**To do**
From the data below, repeat exactly the lines from the line with "the instruction, a" to the line with "u.rf x = RegFile.read s.rf x", both included.

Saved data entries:
+ + + + + + +
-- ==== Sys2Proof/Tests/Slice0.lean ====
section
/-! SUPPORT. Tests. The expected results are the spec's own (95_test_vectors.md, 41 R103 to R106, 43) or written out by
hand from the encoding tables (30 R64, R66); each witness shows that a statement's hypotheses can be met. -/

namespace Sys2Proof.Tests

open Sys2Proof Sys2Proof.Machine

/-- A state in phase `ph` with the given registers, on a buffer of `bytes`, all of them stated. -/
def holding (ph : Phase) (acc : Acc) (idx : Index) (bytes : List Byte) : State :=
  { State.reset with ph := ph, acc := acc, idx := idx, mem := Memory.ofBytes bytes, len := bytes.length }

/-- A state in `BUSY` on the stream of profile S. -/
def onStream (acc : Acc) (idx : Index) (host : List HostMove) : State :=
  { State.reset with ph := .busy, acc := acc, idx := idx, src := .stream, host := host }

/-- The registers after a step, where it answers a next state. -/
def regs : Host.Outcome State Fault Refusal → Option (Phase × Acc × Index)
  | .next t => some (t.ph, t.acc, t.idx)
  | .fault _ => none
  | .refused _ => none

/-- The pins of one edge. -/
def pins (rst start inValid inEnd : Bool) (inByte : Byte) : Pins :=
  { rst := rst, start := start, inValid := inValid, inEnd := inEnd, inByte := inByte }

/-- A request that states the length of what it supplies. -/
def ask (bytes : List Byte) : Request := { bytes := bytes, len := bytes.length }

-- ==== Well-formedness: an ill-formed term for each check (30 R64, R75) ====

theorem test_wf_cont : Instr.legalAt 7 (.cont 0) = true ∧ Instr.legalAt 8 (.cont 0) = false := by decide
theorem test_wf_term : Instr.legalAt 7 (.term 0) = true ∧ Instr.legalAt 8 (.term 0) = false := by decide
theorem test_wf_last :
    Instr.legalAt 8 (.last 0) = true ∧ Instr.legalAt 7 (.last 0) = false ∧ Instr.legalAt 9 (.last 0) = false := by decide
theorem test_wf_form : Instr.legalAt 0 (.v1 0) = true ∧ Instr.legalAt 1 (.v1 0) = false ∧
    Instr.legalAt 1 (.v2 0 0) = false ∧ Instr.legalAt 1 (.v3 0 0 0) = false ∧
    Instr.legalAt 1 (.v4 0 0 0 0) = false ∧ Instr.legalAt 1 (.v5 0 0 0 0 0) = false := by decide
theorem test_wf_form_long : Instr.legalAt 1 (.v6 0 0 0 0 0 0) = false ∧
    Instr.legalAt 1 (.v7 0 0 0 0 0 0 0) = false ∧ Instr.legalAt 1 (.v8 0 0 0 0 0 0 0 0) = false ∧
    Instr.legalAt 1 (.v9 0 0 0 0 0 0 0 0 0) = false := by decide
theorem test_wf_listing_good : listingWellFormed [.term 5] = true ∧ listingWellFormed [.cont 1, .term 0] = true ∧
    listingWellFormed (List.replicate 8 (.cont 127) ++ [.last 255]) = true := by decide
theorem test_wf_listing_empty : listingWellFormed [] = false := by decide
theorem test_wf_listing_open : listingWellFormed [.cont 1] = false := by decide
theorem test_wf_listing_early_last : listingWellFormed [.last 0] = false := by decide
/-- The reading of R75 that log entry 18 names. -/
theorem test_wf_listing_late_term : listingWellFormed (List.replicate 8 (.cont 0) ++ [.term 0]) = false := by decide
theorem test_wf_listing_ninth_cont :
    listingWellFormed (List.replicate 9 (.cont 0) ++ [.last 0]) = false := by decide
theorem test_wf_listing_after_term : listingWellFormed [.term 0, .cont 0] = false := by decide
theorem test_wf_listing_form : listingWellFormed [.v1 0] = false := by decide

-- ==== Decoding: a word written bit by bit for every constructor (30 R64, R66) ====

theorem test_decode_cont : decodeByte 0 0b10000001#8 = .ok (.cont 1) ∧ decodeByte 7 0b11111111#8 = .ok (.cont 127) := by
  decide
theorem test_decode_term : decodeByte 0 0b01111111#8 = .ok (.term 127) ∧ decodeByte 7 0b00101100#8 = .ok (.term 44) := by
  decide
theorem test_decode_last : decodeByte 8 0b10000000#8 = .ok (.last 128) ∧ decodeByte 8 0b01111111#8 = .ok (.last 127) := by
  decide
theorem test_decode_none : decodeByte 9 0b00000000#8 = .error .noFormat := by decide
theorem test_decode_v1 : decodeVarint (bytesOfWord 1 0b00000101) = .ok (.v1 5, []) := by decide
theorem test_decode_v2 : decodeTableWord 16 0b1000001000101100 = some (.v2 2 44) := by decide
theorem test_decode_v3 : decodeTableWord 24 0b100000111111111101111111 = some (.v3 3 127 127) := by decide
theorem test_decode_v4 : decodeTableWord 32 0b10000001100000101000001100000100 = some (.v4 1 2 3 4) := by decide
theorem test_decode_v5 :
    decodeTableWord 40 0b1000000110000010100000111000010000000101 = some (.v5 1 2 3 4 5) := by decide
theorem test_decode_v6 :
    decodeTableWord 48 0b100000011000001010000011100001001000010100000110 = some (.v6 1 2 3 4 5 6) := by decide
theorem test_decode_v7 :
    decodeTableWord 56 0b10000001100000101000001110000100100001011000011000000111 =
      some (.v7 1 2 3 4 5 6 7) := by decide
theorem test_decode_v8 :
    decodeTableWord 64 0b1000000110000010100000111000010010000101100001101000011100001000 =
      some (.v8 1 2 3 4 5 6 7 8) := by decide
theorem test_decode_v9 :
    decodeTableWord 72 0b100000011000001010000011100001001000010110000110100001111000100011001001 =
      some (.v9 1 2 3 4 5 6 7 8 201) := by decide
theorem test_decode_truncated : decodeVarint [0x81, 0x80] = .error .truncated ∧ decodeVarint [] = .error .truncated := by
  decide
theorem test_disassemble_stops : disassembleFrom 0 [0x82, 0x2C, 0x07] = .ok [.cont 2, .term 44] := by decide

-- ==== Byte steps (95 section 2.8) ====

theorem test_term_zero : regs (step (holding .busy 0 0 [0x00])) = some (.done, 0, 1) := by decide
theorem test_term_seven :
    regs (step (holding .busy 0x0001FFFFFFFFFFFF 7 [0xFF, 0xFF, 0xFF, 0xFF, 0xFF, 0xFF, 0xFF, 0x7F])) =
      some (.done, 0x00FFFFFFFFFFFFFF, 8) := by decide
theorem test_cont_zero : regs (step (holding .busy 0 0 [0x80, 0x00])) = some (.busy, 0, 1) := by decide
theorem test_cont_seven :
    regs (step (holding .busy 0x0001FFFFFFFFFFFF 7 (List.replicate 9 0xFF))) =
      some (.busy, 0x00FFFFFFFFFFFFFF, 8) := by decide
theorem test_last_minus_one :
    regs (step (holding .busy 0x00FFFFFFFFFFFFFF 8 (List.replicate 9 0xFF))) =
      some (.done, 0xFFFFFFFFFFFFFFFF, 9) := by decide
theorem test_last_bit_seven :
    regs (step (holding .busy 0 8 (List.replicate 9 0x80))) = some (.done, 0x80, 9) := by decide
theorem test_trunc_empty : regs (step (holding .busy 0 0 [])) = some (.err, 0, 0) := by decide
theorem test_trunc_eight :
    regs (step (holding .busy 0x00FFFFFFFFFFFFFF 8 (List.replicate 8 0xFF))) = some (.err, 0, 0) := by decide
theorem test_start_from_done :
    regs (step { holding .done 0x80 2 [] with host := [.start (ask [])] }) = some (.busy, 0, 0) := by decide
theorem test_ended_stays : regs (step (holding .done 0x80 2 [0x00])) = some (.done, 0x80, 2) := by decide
+ + + + + + +
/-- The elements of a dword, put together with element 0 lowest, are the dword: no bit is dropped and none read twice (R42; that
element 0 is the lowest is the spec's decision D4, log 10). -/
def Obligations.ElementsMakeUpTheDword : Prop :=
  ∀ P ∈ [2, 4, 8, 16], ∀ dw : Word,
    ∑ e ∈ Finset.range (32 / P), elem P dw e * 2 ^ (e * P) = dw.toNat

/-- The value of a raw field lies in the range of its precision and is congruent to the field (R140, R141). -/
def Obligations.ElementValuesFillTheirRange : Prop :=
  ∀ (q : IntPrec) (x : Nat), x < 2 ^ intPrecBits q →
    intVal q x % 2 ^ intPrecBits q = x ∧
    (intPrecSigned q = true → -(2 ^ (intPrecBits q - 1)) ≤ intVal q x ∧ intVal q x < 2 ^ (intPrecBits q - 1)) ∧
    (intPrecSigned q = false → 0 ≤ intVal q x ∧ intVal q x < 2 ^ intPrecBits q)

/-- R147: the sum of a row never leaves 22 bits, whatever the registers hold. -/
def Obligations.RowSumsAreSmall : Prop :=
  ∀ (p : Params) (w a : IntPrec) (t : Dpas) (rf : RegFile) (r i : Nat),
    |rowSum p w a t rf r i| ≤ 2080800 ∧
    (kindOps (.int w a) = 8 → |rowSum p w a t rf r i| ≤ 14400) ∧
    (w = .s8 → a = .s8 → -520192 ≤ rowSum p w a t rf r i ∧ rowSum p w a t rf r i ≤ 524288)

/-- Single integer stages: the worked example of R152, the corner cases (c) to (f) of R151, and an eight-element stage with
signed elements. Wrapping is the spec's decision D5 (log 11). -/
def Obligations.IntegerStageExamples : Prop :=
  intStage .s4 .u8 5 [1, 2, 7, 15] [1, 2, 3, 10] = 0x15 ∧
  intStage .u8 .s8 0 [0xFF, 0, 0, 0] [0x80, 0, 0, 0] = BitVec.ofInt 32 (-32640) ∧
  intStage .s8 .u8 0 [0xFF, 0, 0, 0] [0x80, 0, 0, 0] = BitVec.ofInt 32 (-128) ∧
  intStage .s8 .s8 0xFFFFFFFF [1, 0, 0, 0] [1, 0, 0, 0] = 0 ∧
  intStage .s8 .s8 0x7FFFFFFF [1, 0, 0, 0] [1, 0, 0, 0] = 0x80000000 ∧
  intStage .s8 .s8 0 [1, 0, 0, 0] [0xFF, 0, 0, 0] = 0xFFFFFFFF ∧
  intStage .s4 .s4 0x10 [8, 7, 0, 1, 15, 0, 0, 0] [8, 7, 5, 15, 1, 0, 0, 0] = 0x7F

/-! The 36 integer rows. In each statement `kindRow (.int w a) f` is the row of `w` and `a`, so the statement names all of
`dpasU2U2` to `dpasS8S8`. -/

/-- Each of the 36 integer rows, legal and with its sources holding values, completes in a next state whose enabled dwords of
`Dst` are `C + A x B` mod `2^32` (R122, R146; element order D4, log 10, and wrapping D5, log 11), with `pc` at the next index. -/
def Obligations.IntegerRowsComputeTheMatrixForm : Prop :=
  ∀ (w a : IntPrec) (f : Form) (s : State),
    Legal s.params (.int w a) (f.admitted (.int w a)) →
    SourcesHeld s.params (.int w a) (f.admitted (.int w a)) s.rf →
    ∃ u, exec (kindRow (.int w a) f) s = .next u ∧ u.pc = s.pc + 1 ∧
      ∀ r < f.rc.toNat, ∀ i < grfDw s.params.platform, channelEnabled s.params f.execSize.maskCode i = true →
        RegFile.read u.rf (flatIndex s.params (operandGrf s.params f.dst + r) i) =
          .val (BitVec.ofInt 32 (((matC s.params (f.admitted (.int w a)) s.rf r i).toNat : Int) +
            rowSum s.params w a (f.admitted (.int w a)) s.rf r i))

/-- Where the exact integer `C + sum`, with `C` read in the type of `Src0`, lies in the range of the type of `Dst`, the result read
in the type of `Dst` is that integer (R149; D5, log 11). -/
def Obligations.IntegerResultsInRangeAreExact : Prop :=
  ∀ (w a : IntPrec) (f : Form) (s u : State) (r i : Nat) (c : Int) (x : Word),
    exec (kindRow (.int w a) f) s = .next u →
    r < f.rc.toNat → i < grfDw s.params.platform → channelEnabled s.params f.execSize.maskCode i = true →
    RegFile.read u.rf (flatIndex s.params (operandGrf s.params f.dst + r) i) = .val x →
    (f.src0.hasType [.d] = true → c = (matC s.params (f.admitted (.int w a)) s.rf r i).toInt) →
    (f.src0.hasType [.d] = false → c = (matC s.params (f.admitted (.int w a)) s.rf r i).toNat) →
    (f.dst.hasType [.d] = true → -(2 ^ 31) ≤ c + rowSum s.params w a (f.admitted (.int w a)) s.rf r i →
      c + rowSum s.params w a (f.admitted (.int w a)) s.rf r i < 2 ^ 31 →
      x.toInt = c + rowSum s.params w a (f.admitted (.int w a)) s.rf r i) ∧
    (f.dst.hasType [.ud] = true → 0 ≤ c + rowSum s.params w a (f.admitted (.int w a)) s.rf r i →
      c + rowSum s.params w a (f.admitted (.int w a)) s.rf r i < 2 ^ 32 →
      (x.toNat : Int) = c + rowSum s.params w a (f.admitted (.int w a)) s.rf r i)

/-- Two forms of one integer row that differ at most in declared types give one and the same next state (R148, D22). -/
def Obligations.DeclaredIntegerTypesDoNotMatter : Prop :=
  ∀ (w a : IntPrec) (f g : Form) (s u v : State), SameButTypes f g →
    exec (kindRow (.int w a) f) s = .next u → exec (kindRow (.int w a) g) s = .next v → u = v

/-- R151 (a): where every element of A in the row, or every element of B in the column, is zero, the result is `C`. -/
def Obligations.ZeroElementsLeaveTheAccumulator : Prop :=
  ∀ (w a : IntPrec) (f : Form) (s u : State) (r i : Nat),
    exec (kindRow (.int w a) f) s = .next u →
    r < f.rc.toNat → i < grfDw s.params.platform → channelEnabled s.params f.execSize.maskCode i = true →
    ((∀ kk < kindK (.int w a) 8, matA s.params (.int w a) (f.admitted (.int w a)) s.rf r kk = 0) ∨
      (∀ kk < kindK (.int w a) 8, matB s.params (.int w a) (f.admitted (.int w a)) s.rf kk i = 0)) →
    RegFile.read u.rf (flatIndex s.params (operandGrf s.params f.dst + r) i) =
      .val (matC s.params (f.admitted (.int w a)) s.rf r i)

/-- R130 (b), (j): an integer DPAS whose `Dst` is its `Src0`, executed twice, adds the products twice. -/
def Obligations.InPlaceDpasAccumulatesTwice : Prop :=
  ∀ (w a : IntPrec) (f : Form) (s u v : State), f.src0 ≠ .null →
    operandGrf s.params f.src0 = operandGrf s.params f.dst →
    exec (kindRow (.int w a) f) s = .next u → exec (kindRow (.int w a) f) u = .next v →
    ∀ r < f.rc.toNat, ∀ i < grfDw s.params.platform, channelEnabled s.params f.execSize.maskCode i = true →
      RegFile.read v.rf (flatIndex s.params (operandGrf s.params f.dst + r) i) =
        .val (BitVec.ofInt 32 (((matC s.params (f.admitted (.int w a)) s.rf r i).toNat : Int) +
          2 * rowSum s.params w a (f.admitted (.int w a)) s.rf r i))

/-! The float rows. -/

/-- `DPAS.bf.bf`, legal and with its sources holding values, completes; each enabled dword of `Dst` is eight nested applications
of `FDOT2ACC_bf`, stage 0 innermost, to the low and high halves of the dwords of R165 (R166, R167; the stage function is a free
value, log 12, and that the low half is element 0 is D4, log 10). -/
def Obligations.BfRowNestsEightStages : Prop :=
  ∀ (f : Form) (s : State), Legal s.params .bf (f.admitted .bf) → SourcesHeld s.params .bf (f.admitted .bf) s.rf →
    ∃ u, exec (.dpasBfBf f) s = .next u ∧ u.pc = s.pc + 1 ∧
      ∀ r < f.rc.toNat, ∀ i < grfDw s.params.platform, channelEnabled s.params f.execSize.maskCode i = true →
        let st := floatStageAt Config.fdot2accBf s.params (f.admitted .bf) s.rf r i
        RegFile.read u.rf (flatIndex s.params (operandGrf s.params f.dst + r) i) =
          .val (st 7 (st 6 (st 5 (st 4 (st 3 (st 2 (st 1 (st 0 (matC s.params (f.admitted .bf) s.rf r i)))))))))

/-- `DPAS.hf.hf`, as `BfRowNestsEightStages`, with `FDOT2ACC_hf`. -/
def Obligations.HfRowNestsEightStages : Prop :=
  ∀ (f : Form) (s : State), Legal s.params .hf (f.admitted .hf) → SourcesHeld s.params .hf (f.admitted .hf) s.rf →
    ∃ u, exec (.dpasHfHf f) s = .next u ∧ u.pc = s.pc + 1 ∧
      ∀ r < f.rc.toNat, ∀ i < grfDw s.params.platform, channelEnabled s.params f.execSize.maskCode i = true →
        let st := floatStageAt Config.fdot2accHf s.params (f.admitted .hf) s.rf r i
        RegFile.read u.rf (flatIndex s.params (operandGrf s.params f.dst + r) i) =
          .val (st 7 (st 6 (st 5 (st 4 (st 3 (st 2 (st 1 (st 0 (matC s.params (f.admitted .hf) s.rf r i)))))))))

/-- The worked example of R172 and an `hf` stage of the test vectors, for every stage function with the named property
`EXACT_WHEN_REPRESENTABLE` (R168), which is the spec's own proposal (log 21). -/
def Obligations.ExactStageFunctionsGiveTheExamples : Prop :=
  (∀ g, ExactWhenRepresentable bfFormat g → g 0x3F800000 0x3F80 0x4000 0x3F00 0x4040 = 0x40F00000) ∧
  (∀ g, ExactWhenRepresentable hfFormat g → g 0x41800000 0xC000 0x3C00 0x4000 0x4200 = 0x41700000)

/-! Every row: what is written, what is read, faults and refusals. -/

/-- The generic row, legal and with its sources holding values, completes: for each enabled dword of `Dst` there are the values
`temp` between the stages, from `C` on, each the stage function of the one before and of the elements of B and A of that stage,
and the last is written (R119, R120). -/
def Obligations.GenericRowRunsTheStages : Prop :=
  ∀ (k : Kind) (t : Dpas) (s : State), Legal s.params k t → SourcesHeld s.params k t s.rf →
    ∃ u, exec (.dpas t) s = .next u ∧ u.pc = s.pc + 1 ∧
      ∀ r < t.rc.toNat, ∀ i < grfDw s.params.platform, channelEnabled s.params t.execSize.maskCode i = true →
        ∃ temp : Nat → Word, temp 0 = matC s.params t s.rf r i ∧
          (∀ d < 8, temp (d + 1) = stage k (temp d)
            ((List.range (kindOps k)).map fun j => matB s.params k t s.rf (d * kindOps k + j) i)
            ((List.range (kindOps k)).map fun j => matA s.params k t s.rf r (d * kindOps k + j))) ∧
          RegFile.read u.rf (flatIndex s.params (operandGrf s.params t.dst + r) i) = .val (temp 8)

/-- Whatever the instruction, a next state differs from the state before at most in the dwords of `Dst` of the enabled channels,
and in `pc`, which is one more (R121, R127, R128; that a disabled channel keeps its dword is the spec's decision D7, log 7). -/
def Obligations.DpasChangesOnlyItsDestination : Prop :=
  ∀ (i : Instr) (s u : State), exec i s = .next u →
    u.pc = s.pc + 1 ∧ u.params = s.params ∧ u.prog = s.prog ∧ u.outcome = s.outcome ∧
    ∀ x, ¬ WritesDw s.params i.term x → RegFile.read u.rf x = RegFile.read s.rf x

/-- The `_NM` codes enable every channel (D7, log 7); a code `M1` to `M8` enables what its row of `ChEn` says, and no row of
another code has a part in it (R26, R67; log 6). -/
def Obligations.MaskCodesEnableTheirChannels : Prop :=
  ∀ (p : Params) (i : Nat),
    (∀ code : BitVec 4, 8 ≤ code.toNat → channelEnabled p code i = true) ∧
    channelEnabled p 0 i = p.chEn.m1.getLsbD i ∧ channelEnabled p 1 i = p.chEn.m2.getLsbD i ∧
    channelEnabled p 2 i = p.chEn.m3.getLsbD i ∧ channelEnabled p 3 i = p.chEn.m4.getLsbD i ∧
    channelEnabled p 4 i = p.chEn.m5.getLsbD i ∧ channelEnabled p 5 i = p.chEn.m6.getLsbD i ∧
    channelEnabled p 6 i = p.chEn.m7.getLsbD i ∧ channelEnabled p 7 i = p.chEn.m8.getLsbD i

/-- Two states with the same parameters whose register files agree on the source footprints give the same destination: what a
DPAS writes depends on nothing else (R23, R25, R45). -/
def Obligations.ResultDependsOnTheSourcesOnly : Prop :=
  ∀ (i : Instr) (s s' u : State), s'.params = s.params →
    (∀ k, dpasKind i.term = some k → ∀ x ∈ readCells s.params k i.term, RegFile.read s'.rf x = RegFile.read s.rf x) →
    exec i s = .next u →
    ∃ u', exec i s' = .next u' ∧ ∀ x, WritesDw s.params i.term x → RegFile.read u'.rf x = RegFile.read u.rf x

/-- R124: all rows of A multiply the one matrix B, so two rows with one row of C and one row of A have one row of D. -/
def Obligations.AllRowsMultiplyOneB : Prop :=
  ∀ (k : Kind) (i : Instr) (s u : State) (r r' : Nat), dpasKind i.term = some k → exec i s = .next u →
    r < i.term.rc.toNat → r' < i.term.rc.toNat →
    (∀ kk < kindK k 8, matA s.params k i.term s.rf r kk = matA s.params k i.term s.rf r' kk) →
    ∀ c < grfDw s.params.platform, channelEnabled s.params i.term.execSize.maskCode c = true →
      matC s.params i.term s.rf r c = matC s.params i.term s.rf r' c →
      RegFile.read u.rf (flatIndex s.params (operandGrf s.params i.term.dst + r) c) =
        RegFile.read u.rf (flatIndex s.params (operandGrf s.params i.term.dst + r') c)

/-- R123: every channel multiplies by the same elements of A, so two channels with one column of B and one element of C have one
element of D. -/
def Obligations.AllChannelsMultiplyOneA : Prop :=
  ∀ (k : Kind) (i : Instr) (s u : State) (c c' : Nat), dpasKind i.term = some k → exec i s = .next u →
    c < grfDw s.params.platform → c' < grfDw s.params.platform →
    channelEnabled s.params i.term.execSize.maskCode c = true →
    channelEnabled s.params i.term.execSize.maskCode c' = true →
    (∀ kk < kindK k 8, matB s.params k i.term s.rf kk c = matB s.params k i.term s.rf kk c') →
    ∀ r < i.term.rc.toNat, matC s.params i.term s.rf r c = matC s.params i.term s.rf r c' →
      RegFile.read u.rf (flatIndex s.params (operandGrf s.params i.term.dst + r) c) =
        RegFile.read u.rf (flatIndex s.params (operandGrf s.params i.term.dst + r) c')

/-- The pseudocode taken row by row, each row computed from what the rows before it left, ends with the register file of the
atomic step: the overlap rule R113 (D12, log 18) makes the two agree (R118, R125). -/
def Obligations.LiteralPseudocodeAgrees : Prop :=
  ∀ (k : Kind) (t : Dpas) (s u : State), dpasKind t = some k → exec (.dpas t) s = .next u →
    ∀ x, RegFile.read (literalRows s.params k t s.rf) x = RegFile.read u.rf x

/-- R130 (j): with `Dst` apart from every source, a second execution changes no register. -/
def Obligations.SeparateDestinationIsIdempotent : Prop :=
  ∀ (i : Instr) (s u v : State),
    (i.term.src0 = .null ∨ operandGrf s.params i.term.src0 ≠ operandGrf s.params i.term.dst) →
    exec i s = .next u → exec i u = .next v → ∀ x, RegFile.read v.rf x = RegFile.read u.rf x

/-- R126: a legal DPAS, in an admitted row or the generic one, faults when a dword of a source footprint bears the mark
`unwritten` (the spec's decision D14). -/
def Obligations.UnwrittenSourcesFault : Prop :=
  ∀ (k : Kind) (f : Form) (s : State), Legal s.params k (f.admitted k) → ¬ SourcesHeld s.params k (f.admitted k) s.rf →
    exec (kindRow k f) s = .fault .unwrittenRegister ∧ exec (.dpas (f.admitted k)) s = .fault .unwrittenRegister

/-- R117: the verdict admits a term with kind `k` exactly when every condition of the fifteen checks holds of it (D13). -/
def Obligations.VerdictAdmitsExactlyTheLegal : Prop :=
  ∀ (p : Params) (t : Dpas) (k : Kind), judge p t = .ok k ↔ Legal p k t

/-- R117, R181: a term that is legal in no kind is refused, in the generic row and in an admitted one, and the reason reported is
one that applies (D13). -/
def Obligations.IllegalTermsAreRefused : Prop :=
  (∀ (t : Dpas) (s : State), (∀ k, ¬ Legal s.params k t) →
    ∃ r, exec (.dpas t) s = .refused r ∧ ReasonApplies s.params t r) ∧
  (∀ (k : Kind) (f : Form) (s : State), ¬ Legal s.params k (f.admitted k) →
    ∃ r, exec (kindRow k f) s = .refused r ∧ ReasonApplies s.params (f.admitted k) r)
+ + + + + + +
**The completed task**
/-- Whatever the instruction, a next state differs from the state before at most in the dwords of `Dst` of the enabled channels,
and in `pc`, which is one more (R121, R127, R128; that a disabled channel keeps its dword is the spec's decision D7, log 7). -/
def Obligations.DpasChangesOnlyItsDestination : Prop :=
  ∀ (i : Instr) (s u : State), exec i s = .next u →
    u.pc = s.pc + 1 ∧ u.params = s.params ∧ u.prog = s.prog ∧ u.outcome = s.outcome ∧
    ∀ x, ¬ WritesDw s.params i.term x → RegFile.read u.rf x = RegFile.read s.rf x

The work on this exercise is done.